Collected data
[Start of Attachment]

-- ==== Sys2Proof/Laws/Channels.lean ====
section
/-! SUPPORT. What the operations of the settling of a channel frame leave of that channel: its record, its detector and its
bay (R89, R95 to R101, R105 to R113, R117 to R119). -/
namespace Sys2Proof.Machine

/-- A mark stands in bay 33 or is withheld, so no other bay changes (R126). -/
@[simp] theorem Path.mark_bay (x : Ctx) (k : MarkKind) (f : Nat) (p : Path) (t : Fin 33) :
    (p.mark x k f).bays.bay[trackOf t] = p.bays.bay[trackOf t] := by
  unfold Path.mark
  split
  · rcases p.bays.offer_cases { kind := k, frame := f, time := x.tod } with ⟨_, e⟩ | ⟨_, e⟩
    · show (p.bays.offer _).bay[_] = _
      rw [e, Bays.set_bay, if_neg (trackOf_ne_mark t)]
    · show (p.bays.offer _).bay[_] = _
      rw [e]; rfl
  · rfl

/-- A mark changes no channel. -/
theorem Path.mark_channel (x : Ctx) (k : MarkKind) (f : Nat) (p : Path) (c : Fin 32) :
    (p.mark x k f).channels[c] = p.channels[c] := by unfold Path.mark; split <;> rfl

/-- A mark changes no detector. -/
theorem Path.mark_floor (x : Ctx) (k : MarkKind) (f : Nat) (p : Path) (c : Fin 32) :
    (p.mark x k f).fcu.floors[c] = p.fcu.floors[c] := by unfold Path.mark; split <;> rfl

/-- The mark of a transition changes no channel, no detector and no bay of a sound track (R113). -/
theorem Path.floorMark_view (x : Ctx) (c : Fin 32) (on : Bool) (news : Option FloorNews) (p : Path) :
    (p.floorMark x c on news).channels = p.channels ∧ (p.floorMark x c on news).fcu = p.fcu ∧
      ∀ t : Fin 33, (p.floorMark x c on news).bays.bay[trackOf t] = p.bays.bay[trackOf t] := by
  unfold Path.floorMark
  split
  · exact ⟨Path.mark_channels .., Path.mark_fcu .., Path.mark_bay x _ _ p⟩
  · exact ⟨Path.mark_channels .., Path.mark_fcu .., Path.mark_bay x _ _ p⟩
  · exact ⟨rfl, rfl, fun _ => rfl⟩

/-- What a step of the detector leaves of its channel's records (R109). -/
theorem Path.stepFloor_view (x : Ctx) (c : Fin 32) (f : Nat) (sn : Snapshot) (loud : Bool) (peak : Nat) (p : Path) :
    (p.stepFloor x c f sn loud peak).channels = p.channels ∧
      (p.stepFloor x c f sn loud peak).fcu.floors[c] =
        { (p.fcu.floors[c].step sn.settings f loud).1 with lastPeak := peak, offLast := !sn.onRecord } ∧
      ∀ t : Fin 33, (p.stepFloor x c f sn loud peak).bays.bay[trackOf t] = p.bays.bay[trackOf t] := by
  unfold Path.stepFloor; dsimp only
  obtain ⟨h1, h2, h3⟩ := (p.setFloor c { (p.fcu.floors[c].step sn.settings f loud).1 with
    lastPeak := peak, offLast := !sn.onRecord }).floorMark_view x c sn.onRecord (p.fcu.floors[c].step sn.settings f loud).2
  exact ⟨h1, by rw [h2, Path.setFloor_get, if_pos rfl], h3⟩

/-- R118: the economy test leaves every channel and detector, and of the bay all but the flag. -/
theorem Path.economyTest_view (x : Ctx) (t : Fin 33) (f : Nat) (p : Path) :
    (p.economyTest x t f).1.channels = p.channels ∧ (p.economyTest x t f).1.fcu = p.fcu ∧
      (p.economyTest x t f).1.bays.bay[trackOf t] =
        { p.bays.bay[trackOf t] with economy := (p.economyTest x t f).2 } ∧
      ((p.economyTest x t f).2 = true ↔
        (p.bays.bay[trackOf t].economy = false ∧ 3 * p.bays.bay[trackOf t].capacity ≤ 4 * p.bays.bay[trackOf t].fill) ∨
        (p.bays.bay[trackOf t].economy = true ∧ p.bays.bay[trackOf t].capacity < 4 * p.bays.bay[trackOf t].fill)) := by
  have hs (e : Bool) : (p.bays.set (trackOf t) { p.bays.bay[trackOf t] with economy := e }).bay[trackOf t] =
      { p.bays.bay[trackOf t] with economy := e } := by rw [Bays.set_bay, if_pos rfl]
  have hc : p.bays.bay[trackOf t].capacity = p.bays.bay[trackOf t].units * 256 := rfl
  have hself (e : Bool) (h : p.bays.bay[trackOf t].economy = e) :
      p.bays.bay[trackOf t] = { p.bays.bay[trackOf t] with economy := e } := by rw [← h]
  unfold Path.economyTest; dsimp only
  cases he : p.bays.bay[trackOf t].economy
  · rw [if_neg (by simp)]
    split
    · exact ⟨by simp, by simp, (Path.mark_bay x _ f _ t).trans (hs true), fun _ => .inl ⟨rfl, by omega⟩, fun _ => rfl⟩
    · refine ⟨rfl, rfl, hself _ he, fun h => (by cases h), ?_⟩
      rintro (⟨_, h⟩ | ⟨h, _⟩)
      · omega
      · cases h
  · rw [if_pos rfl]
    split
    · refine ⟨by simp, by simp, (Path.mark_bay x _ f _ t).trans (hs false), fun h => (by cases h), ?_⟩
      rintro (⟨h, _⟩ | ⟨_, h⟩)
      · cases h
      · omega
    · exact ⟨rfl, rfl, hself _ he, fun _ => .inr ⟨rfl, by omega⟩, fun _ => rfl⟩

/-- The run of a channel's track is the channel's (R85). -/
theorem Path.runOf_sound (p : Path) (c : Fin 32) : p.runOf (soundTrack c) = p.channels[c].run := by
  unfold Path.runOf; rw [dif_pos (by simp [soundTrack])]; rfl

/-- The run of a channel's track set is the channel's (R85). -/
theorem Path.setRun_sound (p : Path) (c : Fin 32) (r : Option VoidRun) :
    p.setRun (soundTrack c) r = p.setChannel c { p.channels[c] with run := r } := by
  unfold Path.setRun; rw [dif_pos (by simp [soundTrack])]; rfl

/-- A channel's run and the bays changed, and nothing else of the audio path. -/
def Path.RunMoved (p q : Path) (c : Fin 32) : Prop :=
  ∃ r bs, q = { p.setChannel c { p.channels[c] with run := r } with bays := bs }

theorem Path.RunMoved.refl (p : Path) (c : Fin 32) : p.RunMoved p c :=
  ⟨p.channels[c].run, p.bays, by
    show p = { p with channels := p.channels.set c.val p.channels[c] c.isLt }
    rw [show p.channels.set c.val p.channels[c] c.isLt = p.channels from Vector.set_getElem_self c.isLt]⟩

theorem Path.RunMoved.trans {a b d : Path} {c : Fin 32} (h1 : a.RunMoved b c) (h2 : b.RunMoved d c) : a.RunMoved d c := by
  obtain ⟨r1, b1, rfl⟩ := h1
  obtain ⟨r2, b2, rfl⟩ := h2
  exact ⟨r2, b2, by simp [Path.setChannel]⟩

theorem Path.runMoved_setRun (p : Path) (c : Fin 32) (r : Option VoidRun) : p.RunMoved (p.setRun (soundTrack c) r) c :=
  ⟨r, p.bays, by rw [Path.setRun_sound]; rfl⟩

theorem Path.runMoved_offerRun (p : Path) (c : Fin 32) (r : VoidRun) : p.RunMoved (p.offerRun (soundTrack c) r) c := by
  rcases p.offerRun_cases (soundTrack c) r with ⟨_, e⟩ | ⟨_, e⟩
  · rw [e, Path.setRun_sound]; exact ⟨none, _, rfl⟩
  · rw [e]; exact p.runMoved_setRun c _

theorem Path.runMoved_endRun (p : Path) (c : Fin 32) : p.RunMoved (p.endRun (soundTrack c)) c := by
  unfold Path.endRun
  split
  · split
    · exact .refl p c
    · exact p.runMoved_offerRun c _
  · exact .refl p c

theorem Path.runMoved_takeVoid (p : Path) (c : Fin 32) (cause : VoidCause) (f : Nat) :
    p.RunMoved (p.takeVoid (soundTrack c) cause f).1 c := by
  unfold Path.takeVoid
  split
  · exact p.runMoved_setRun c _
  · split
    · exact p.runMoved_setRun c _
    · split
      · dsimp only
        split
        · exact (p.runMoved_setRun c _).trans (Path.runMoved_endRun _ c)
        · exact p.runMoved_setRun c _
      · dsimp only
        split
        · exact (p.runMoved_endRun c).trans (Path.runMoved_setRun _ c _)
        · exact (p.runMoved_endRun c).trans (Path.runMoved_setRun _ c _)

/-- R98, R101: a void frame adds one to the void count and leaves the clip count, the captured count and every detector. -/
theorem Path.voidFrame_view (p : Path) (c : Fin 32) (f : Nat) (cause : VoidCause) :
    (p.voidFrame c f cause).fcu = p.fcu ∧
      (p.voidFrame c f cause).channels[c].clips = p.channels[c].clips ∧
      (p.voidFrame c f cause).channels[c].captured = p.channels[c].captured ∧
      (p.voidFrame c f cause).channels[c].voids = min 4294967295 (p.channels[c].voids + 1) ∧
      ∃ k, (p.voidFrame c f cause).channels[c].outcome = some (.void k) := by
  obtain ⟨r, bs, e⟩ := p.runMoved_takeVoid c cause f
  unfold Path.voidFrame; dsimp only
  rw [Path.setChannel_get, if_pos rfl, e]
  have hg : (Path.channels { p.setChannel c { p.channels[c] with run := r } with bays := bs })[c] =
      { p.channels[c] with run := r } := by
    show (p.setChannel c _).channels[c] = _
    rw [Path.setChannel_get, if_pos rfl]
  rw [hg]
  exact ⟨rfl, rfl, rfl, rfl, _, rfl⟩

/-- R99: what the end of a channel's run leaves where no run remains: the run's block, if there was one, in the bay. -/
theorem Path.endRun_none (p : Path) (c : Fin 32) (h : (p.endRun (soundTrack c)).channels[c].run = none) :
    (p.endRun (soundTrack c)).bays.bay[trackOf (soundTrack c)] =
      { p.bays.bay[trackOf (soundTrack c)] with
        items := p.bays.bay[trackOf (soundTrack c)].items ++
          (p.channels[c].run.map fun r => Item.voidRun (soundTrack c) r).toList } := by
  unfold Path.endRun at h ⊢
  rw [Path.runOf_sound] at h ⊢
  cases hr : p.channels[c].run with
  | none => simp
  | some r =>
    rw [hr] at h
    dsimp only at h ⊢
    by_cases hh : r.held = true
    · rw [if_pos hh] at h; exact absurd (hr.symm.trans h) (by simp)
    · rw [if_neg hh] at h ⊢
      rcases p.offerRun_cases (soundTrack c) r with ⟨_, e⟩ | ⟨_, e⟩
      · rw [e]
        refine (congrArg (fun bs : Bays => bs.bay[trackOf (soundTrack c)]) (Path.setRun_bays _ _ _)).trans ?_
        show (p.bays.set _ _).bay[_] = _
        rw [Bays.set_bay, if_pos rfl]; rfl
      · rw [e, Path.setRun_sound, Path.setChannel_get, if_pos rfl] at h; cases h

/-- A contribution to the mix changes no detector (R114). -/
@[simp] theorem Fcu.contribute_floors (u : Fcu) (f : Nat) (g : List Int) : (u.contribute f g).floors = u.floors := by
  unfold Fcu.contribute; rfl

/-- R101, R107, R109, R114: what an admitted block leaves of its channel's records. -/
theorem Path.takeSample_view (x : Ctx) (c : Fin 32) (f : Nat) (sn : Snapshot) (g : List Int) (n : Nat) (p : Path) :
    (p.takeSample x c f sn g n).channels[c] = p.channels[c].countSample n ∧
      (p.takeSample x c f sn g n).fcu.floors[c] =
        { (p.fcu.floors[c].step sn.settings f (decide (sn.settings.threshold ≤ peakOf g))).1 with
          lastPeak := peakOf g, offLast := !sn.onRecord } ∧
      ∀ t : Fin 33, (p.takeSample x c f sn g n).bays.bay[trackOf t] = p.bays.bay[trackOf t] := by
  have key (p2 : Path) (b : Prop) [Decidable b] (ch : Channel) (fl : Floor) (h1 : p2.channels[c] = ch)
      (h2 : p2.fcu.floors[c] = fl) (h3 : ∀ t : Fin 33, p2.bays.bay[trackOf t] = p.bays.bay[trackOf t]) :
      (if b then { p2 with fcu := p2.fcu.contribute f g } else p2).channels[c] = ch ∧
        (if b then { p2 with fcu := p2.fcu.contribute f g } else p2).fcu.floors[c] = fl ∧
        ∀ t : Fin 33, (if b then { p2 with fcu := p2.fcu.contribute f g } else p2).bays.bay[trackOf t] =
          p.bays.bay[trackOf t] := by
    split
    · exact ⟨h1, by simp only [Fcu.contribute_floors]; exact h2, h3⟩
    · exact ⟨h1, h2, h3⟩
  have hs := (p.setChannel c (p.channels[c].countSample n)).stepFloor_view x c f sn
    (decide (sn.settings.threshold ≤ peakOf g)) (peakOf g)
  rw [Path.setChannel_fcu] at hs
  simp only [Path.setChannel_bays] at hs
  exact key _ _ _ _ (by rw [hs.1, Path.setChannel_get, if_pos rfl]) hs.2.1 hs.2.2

[End of Attachment]

- [PROBLEM DESCRIPTION]: Return the lines of the records that include the string "threshold".

- [TASK OUTPUT]:
        { (p.fcu.floors[c].step sn.settings f (decide (sn.settings.threshold ≤ peakOf g))).1 with
    (decide (sn.settings.threshold ≤ peakOf g)) (peakOf g)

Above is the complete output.